CC09LawAg said:

I think my plan to structure my workouts is this...

I'm going reset all of my training maxes to more accurately reflect my actual max. On my upper body lifts I'm going to knock off an additional 20 pounds.

Workout A will be 3/5/1 programming and do a squat/bench day at 3x3, 3x5, and 5/3/1+, followed by 50-100 accessory reps depending on time/energy.

Workout B will be the same thing for a deadlift/OHP day.

Workout C will be a 3x5 with the first set weight from that week's 3x3/3x5/or 5/3/1 for squat/bench and workout D will be the same structure with deadlift/OHP. Same 50-100 accessory reps depending on time/energy.

This will have me doing upper/lower every workout so if I end up with 5 days in between workouts it won't end up being a week and a half between doing a lower or upper body exercise.

Workout A/B will help me keep some top end strength, and workout C/D will keep some volume on.
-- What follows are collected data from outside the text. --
/-! ## Vectors and fetches -/

@[simp] theorem State.takeVector_a (w : Word) : (st.takeVector w).a = st.a := by simp [State.takeVector]
@[simp] theorem State.takeVector_b (w : Word) : (st.takeVector w).b = st.b := by simp [State.takeVector]
@[simp] theorem State.takeVector_dp (w : Word) : (st.takeVector w).dp = st.dp := by simp [State.takeVector]
@[simp] theorem State.takeVector_cc (w : Word) : (st.takeVector w).cc = st.cc := by simp [State.takeVector]
@[simp] theorem State.takeVector_x (w : Word) : (st.takeVector w).x = st.x := by simp [State.takeVector]
@[simp] theorem State.takeVector_y (w : Word) : (st.takeVector w).y = st.y := by simp [State.takeVector]
@[simp] theorem State.takeVector_u (w : Word) : (st.takeVector w).u = st.u := by simp [State.takeVector]
@[simp] theorem State.takeVector_s (w : Word) : (st.takeVector w).s = st.s := by simp [State.takeVector]
@[simp] theorem State.takeVector_nmiArmed (w : Word) : (st.takeVector w).nmiArmed = st.nmiArmed := by simp [State.takeVector]
@[simp] theorem State.takeVector_nmiPending (w : Word) : (st.takeVector w).nmiPending = st.nmiPending := by simp [State.takeVector]
@[simp] theorem State.takeVector_wait (w : Word) : (st.takeVector w).wait = st.wait := by simp [State.takeVector]
@[simp] theorem State.takeVector_mem (w : Word) : (st.takeVector w).mem = st.mem := by simp [State.takeVector]
@[simp] theorem State.takeVector_platform (w : Word) : (st.takeVector w).platform = st.platform := by simp [State.takeVector]
@[simp] theorem State.takeVector_inputs (w : Word) : (st.takeVector w).inputs = st.inputs := by simp [State.takeVector]
@[simp] theorem State.takeVector_draws (w : Word) : (st.takeVector w).draws = st.draws := by simp [State.takeVector]

/-- Taking a vector in RAM or ROM loads PC with the word there (60 R402). -/
theorem State.takeVector_pc (w : Word) (h : st.isMemory w = true) (h' : st.isMemory (w + 1) = true) :
    (st.takeVector w).pc = st.mem.word w := by
  rw [State.takeVector, State.read16_of_isMemory st w h h', State.setPc_pc]

@[simp] theorem State.fetch8_a : st.fetch8.2.a = st.a := by simp [State.fetch8]
@[simp] theorem State.fetch8_b : st.fetch8.2.b = st.b := by simp [State.fetch8]
@[simp] theorem State.fetch8_dp : st.fetch8.2.dp = st.dp := by simp [State.fetch8]
@[simp] theorem State.fetch8_cc : st.fetch8.2.cc = st.cc := by simp [State.fetch8]
@[simp] theorem State.fetch8_x : st.fetch8.2.x = st.x := by simp [State.fetch8]
@[simp] theorem State.fetch8_y : st.fetch8.2.y = st.y := by simp [State.fetch8]
@[simp] theorem State.fetch8_u : st.fetch8.2.u = st.u := by simp [State.fetch8]
@[simp] theorem State.fetch8_s : st.fetch8.2.s = st.s := by simp [State.fetch8]
@[simp] theorem State.fetch8_nmiArmed : st.fetch8.2.nmiArmed = st.nmiArmed := by simp [State.fetch8]
@[simp] theorem State.fetch8_nmiPending : st.fetch8.2.nmiPending = st.nmiPending := by simp [State.fetch8]
@[simp] theorem State.fetch8_wait : st.fetch8.2.wait = st.wait := by simp [State.fetch8]
@[simp] theorem State.fetch8_mem : st.fetch8.2.mem = st.mem := by simp [State.fetch8]
@[simp] theorem State.fetch8_platform : st.fetch8.2.platform = st.platform := by simp [State.fetch8]
@[simp] theorem State.fetch8_inputs : st.fetch8.2.inputs = st.inputs := by simp [State.fetch8]
@[simp] theorem State.fetch8_draws : st.fetch8.2.draws = st.draws := by simp [State.fetch8]

/-- A fetched byte leaves PC one higher, modulo 2^16 (00 R10, 10 R26). -/
@[simp] theorem State.fetch8_pc : st.fetch8.2.pc = st.pc + 1 := rfl

/-- A fetch changes PC and the record of the environment's accesses alone. -/
theorem State.fetchBytes_snd (n : Nat) :
    (State.fetchBytes n st).2 =
      (st.setPc (st.pc + BitVec.ofNat 16 n)).setBus (State.fetchBytes n st).2.bus := by
  induction n generalizing st with
  | zero => simp [State.fetchBytes, State.setPc, State.setBus]
  | succ n ih =>
    simp only [State.fetchBytes]
    rw [ih]
    have h : st.pc + 1 + BitVec.ofNat 16 n = st.pc + BitVec.ofNat 16 (n + 1) := by
      rw [BitVec.add_assoc]
      congr 1
      apply BitVec.eq_of_toNat_eq
      simp [Nat.add_comm]
    simp only [State.fetch8, State.setPc_pc, h]
    rw [State.read8_snd]
    rfl

theorem State.fetchBytes_length (n : Nat) : (State.fetchBytes n st).1.length = n := by
  induction n generalizing st with
  | zero => rfl
  | succ n ih => simp [State.fetchBytes, ih]

@[simp] theorem State.fetchBytes_a (n : Nat) : (State.fetchBytes n st).2.a = st.a := by
  rw [State.fetchBytes_snd]; rfl
@[simp] theorem State.fetchBytes_b (n : Nat) : (State.fetchBytes n st).2.b = st.b := by
  rw [State.fetchBytes_snd]; rfl
@[simp] theorem State.fetchBytes_dp (n : Nat) : (State.fetchBytes n st).2.dp = st.dp := by
  rw [State.fetchBytes_snd]; rfl
@[simp] theorem State.fetchBytes_cc (n : Nat) : (State.fetchBytes n st).2.cc = st.cc := by
  rw [State.fetchBytes_snd]; rfl
@[simp] theorem State.fetchBytes_x (n : Nat) : (State.fetchBytes n st).2.x = st.x := by
  rw [State.fetchBytes_snd]; rfl
@[simp] theorem State.fetchBytes_y (n : Nat) : (State.fetchBytes n st).2.y = st.y := by
  rw [State.fetchBytes_snd]; rfl
@[simp] theorem State.fetchBytes_u (n : Nat) : (State.fetchBytes n st).2.u = st.u := by
  rw [State.fetchBytes_snd]; rfl
@[simp] theorem State.fetchBytes_s (n : Nat) : (State.fetchBytes n st).2.s = st.s := by
  rw [State.fetchBytes_snd]; rfl
@[simp] theorem State.fetchBytes_nmiArmed (n : Nat) : (State.fetchBytes n st).2.nmiArmed = st.nmiArmed := by
  rw [State.fetchBytes_snd]; rfl
@[simp] theorem State.fetchBytes_nmiPending (n : Nat) : (State.fetchBytes n st).2.nmiPending = st.nmiPending := by
  rw [State.fetchBytes_snd]; rfl
@[simp] theorem State.fetchBytes_wait (n : Nat) : (State.fetchBytes n st).2.wait = st.wait := by
  rw [State.fetchBytes_snd]; rfl
@[simp] theorem State.fetchBytes_mem (n : Nat) : (State.fetchBytes n st).2.mem = st.mem := by
  rw [State.fetchBytes_snd]; rfl
@[simp] theorem State.fetchBytes_platform (n : Nat) : (State.fetchBytes n st).2.platform = st.platform := by
  rw [State.fetchBytes_snd]; rfl
@[simp] theorem State.fetchBytes_inputs (n : Nat) : (State.fetchBytes n st).2.inputs = st.inputs := by
  rw [State.fetchBytes_snd]; rfl
@[simp] theorem State.fetchBytes_draws (n : Nat) : (State.fetchBytes n st).2.draws = st.draws := by
  rw [State.fetchBytes_snd]; rfl

/-- `n` fetched bytes leave PC `n` higher, modulo 2^16. -/
@[simp] theorem State.fetchBytes_pc (n : Nat) : (State.fetchBytes n st).2.pc = st.pc + BitVec.ofNat 16 n := by
  rw [State.fetchBytes_snd]; rfl

end Sys2Proof.Machine
end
So, 3x3 squat/bench day + accessories, 3x3 deadlift/OHP press + accessories, 3x5 at FSL squat/bench + accessories, 3x5 at FSL deadlift/OHP + accessories. Repeat for 5s week, repeat for 5/3/1s week.

That should get me through March and then I can reassess.

I do somewhat of a variation of this as well.

I guess, in the end, is to just bite the bullet, reset, and build back up.